Time leaves no trace, and life just passes by day by day. I always recall Zhu Ziqing's "Hastily". In my early years, during my university days or even until after I started working, I loved literature more than anything else, experiencing sensibility over rationality. But I don't know when sensibility drifted away from me. It occasionally surfaces in my heart, and all I can say is: why do our days never return once they're gone? During meals, time flows past the rim of the bowl; when drinking water, time flows past the water. Dear ones, why do our days never return once they're gone?

Ha ha, back then I loved reading literature and martial arts novels, especially "The Storm" series. My favorite was actually a non-main character, "Huamanlou", from Gu Long's novels. A blind man, yet a man with grace and class, with a faint smile always on his face. I aspired to be such a man, but with the changing times, I've become the protagonist of my world.
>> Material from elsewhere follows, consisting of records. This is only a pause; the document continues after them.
/-- The state with an instruction's effects but the move of `PC` and the end of the Step, where it raises no fault. -/
def effectOf (i : Instr) (s : State) : State :=
  match i with
  | .cls => s.setScreen Grid.blank
  | .ret => { s with sp := ⟨s.sp.val - 1, by have := s.sp.isLt; omega⟩ }
  | .call _ => (s.push (s.pc + 2)).getD s
  | .jp _ | .jpV0 _ | .seImm _ _ | .sneImm _ _ | .seReg _ _ | .sneReg _ _ | .skp _ | .sknp _ => s
  | .ldImm x kk => s.setReg x kk
  | .addImm x kk => s.setReg x (sumByte (s.reg x) kk)
  | .ldReg x y => s.setReg x (s.reg y)
  | .orReg x y => s.setReg x (s.reg x ||| s.reg y)
  | .andReg x y => s.setReg x (s.reg x &&& s.reg y)
  | .xorReg x y => s.setReg x (s.reg x ^^^ s.reg y)
  | .rnd x kk => s.setReg x (s.rnd &&& kk)
  | .ldVxDt x => s.setReg x s.dt
  | .addReg x y => (s.setFlag (carryFlag (s.reg x) (s.reg y))).setReg x (sumByte (s.reg x) (s.reg y))
  | .sub x y => (s.setFlag (greaterFlag (s.reg x) (s.reg y))).setReg x (differenceByte (s.reg x) (s.reg y))
  | .subn x y => (s.setFlag (greaterFlag (s.reg y) (s.reg x))).setReg x (differenceByte (s.reg y) (s.reg x))
  | .shr x _ => (s.setFlag (lowBitFlag (s.reg x))).setReg x (shiftedRight (s.reg x))
  | .shl x _ => (s.setFlag (highBitFlag (s.reg x))).setReg x (shiftedLeft (s.reg x))
  | .ldI addr => s.setIndex (addrWord addr)
  | .ldF x => s.setIndex (glyphAddress (s.reg x))
  | .addI x => (s.setIndex (BitVec.ofNat 16 (indexSum s.i (s.reg x)))).setFlag (indexFlag s.i (s.reg x))
  | .drw x y n =>
    (s.setScreen (drawnAt s (s.reg x) (s.reg y) n.val).pixels).setFlag
      (flagByte (drawnAt s (s.reg x) (s.reg y) n.val).coll)
  | .ldVxK x => s.enterWait x
  | .ldDtVx x => s.setDelay (s.reg x)
  | .ldStVx x => s.setSound (s.reg x)
  | .ldB x => { s with mem := s.mem.writeList s.i.toNat (bcdDigits (s.reg x)) }
  | .stRegs x => { s with mem := s.mem.writeList s.i.toNat (s.regsUpTo x) }
  | .ldRegs x => s.setRegsFrom 0 (s.mem.readList s.i.toNat (x.val + 1))

/-- The parts of the state an instruction may write (spec/10_state.md). -/
def partsOf (i : Instr) : List Part :=
  match i with
  | .cls => [.screen]
  | .ret | .call _ => [.stack]
  | .jp _ | .jpV0 _ | .seImm _ _ | .sneImm _ _ | .seReg _ _ | .sneReg _ _ | .skp _ | .sknp _ => []
  | .ldImm _ _ | .addImm _ _ | .ldReg _ _ | .orReg _ _ | .andReg _ _ | .xorReg _ _ | .rnd _ _ | .ldVxDt _ => [.regs]
  | .addReg _ _ | .sub _ _ | .subn _ _ | .shr _ _ | .shl _ _ | .ldRegs _ => [.regs]
  | .ldI _ | .ldF _ => [.index]
  | .addI _ => [.regs, .index]
  | .drw _ _ _ => [.regs, .screen]
  | .ldVxK _ => [.keyWait]
  | .ldDtVx _ => [.delay]
  | .ldStVx _ => [.sound]
  | .ldB _ | .stRegs _ => [.memory]

/-- The output `changed` of an instruction: only `00E0` and `Dxyn` set it (R89). -/
def changedBy (i : Instr) : Bool :=
  match i with
  | .cls | .drw _ _ _ => true
  | _ => false

/-- The state after an instruction that raises no fault. -/
def afterOf (i : Instr) (s : State) : State := ((effectOf i s).setPc (nextPc i s)).endStep (changedBy i)

section Guards

variable {α : Type} {P : Prop} [Decidable P] {c d : Cause} {s : State} {got : Option α} {go : α → Result}

/-- Where the listed fault condition does not hold, the access it stands for succeeds and the instruction goes on. -/
theorem orRaise_of_unguarded (hiff : got = none ↔ P) (h : (if P then some c else none) = none) :
    ∃ a, got = some a ∧ orRaise d s got go = go a := by
  have hP : ¬ P := by simpa using h
  obtain ⟨a, rfl⟩ := Option.ne_none_iff_exists'.1 (mt hiff.1 hP)
  exact ⟨a, rfl, rfl⟩

/-- Where the listed fault condition holds, the access it stands for fails and its fault is raised. -/
theorem orRaise_of_guarded (hiff : got = none ↔ P) (h : (if P then some d else none) = some c) :
    orRaise d s got go = raise c s := by
  split_ifs at h with hP
  cases h
  rw [hiff.2 hP]
  rfl

end Guards

@[simp] theorem length_bcdDigits (b : Byte) : (bcdDigits b).length = 3 := rfl

/-- The store of `Fx33` fails exactly when `I + 2` lies above 0xFFF (R143, R174). -/
theorem storeBytes_bcdDigits_eq_none (s : State) (x : Reg) :
    s.storeBytes (baseAddress s) (bcdDigits (s.reg x)) = none ↔ s.i.toNat + 2 > 0xFFF := by
  simp [State.storeBytes_eq_none, baseAddress]

/-- The store of `Fx55` fails exactly when `I + x` lies above 0xFFF (R144, R174). -/
theorem storeBytes_regsUpTo_eq_none (s : State) (x : Reg) :
    s.storeBytes (baseAddress s) (s.regsUpTo x) = none ↔ s.i.toNat + x.val > 0xFFF := by
  simp [State.storeBytes_eq_none, baseAddress]

/-- The load of `Fx65` fails exactly when `I + x` lies above 0xFFF (R145, R174). -/
theorem loadBytes_regs_eq_none (s : State) (x : Reg) :
    s.loadBytes (baseAddress s) (x.val + 1) = none ↔ s.i.toNat + x.val > 0xFFF := by
  simp [State.loadBytes_eq_none, baseAddress]

/-- An instruction whose fault condition does not hold completes. -/
theorem exec_of_faultOf_none {i : Instr} {s : State} (h : faultOf i s = none) : exec i s = .next (afterOf i s) := by
  cases i with
  | cls | jp | jpV0 | ldImm | addImm | ldReg | orReg | andReg | xorReg | addReg | sub | shr | subn | shl => rfl
  | ldI | rnd | ldVxDt | ldVxK | ldDtVx | ldStVx | addI | ldF => rfl
  | seImm | sneImm | seReg | sneReg => exact (complete_eq_next ..).2 (by simp [afterOf, effectOf, nextPc, changedBy])
  | ret =>
    obtain ⟨⟨a, t⟩, hpop, hexec⟩ := orRaise_of_unguarded s.pop_eq_none h
    obtain ⟨-, rfl, rfl⟩ := (s.pop_eq_some t a).1 hpop
    exact hexec
  | call addr =>
    obtain ⟨t, hpush, hexec⟩ := orRaise_of_unguarded (s.push_eq_none (s.pc + 2)) h
    have heffect : effectOf (.call addr) s = t := congrArg (Option.getD · s) hpush
    rw [afterOf, heffect]
    exact hexec
  | drw x y n =>
    obtain ⟨bs, hload, hexec⟩ := orRaise_of_unguarded (s.loadBytes_eq_none (baseAddress s) n.val) h
    obtain ⟨-, rfl⟩ := (s.loadBytes_eq_some _ _ bs).1 hload
    exact hexec
  | ldRegs x =>
    obtain ⟨bs, hload, hexec⟩ := orRaise_of_unguarded (loadBytes_regs_eq_none s x) h
    obtain ⟨-, rfl⟩ := (s.loadBytes_eq_some _ _ bs).1 hload
    exact hexec.trans ((complete_eq_next ..).2 (by simp [afterOf, effectOf, nextPc, changedBy, baseAddress]))
  | ldB x =>
    obtain ⟨t, hstore, hexec⟩ := orRaise_of_unguarded (storeBytes_bcdDigits_eq_none s x) h
    obtain ⟨-, rfl⟩ := (s.storeBytes_eq_some t _ _).1 hstore
    exact hexec
  | stRegs x =>
    obtain ⟨t, hstore, hexec⟩ := orRaise_of_unguarded (storeBytes_regsUpTo_eq_none s x) h
    obtain ⟨-, rfl⟩ := (s.storeBytes_eq_some t _ _).1 hstore
    exact hexec
  | skp x | sknp x =>
    obtain ⟨k, hkey, hexec⟩ := orRaise_of_unguarded (keyOf_eq_none (s.reg x)) h
    have hk := (keyOf_eq_some ..).1 hkey
    exact hexec.trans ((complete_eq_next ..).2 (by simp [afterOf, effectOf, nextPc, changedBy, keyHeld, hk]))

/-- An instruction whose fault condition holds raises that fault. -/
theorem exec_of_faultOf_some {i : Instr} {s : State} {c : Cause} (h : faultOf i s = some c) :
    exec i s = raise c s := by
  cases i with
  | ret => exact orRaise_of_guarded s.pop_eq_none h
  | call => exact orRaise_of_guarded (s.push_eq_none (s.pc + 2)) h
  | drw x y n => exact orRaise_of_guarded (s.loadBytes_eq_none (baseAddress s) n.val) h
  | ldB x => exact orRaise_of_guarded (storeBytes_bcdDigits_eq_none s x) h
  | stRegs x => exact orRaise_of_guarded (storeBytes_regsUpTo_eq_none s x) h
  | ldRegs x => exact orRaise_of_guarded (loadBytes_regs_eq_none s x) h
  | skp x | sknp x => exact orRaise_of_guarded (keyOf_eq_none (s.reg x)) h
  | _ => cases h

/-- An instruction completes exactly when its fault condition does not hold, and then in one way. -/
theorem exec_eq_next_iff (i : Instr) (s t : State) : exec i s = .next t ↔ faultOf i s = none ∧ t = afterOf i s := by
  cases h : faultOf i s with
  | none => simp [exec_of_faultOf_none h, eq_comm]
  | some c => simp [exec_of_faultOf_some h, raise]

/-- An instruction faults exactly when its fault condition holds, and then with that cause. -/
theorem exec_eq_fault_iff (i : Instr) (s : State) (f : Fault) :
    exec i s = .fault f ↔ ∃ c, faultOf i s = some c ∧ raise c s = .fault f := by
  cases h : faultOf i s with
  | none => simp [exec_of_faultOf_none h]
  | some c => simp [exec_of_faultOf_some h]

/-! ### What the effect leaves alone -/

theorem Part.Same.trans {p : Part} {s t u : State} (h : p.Same s t) (h' : p.Same t u) : p.Same s u := by
  cases p with
  | regs => exact fun r => (h' r).trans (h r)
  | memory => exact fun a => (h' a).trans (h a)
  | screen => exact fun y x => (h' y x).trans (h y x)
  | stack => exact ⟨h'.1.trans h.1, fun k => (h'.2 k).trans (h.2 k)⟩
  | keyWait => exact ⟨h'.1.trans h.1, h'.2.trans h.2⟩
  | index | delay | sound | fault => exact Eq.trans h' h

/-- Two writes in a row keep the parts that both keep. -/
theorem KeptBut.trans {written : List Part} {s t u : State} (h : KeptBut written s t) (h' : KeptBut written t u) :
    KeptBut written s u :=
  fun p hp => (h p hp).trans (h' p hp)

/-- A frame that lists more parts says less. -/
theorem KeptBut.mono {listed written : List Part} {s t : State} (h : KeptBut listed s t) (hsub : listed ⊆ written) :
    KeptBut written s t :=
  fun p hp => h p fun hlisted => hp (hsub hlisted)

/-- A write of `SP` and the slots touches no part but the stack (R15, R16). -/
theorem keptBut_withStack (st : Vector Word 16) (sp : Fin 17) (s : State) :
    KeptBut [.stack] s { s with stack := st, sp := sp } := by
  intro p hp
  cases p <;> simp_all [Part.Same, State.reg, State.byteAt, State.pixel]

/-- A push, where there is room, touches no part but the stack (R102). -/
theorem keptBut_push (a : Word) (s : State) : KeptBut [.stack] s ((s.push a).getD s) := by
  cases hpush : s.push a with
  | none => exact KeptBut.refl _ s
  | some t =>
    obtain ⟨-, rfl⟩ := (s.push_eq_some a t).1 hpush
    exact keptBut_withStack _ _ s

/-- A run of register writes touches no part but the registers (R145). -/
theorem keptBut_setRegsFrom (k : Nat) (bs : List Byte) (s : State) : KeptBut [.regs] s (s.setRegsFrom k bs) := by
  rw [State.setRegsFrom_eq]
  intro p hp
  cases p <;> simp_all [Part.Same, State.byteAt, State.pixel]

/-- The flag is a register (R11). -/
theorem keptBut_setFlag (b : Byte) (s : State) : KeptBut [.regs] s (s.setFlag b) :=
  keptBut_setReg Config.flagReg b s

/-- The effect of an instruction stays within the parts listed for it. -/
theorem keptBut_effectOf (i : Instr) (s : State) : KeptBut (partsOf i) s (effectOf i s) := by
  cases i with
  | jp | jpV0 | seImm | sneImm | seReg | sneReg | skp | sknp => exact KeptBut.refl _ s
  | cls => exact keptBut_setScreen _ s
  | ret => exact keptBut_withStack _ _ s
  | call => exact keptBut_push _ s
  | ldImm | addImm | ldReg | orReg | andReg | xorReg | rnd | ldVxDt => exact keptBut_setReg _ _ s
  | addReg | sub | subn | shr | shl => exact (keptBut_setFlag _ s).trans (keptBut_setReg _ _ _)
  | ldI | ldF => exact keptBut_setIndex _ s
  | addI =>
    exact ((keptBut_setIndex _ s).mono (by simp [partsOf])).trans
      ((keptBut_setFlag _ _).mono (by simp [partsOf]))
  | drw =>
    exact ((keptBut_setScreen _ s).mono (by simp [partsOf])).trans
      ((keptBut_setFlag _ _).mono (by simp [partsOf]))
  | ldVxK x => exact keptBut_enterWait x s
  | ldDtVx => exact keptBut_setDelay _ s
  | ldStVx => exact keptBut_setSound _ s
  | ldB | stRegs => exact keptBut_withMem _ s
  | ldRegs => exact keptBut_setRegsFrom _ _ s

/-- The effect of an instruction takes nothing from the lined-up inputs and ends no Step. -/
theorem inputs_effectOf (i : Instr) (s : State) :
    (effectOf i s).inputs = s.inputs ∧ (effectOf i s).stepCount = s.stepCount := by
  cases i with
  | call =>
    simp only [effectOf, State.push]
    split <;> exact ⟨rfl, rfl⟩
  | ldRegs => simp [effectOf]
  | _ => exact ⟨rfl, rfl⟩

/-! ### The state after an instruction -/

section After

variable (i : Instr) (s : State)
I also loved reading about the love between Bu Jingyun and Xue Yuan in "The Storm", which moved heaven and earth, bringing tears to my eyes.

I enjoyed even more writing letters to my family on rainy autumn evenings, especially during sudden autumn rains. Talking about how trees wish to stay still but the wind won't stop, and how children wish to care for their parents but they are no longer around. Nowadays, I can only enjoy those beautiful moments alone, deep into the night without any disturbance.

Time leaves its mark on people, but I feel like it has left deeper marks on me. Why do I say that?

I've seen people who have become more radical due to the passage of time, fighting against time. I've also seen frustrated people www.ladywiki.net who haven't adapted deeply enough to the passage of time. I am neither of these two types, but rather someone who adapts to time and forgets oneself. Time has changed me, but it's not obvious. It's not obvious because we have strangely unified within this time. Therefore, what it has given me is the deepest, yet hardest to express.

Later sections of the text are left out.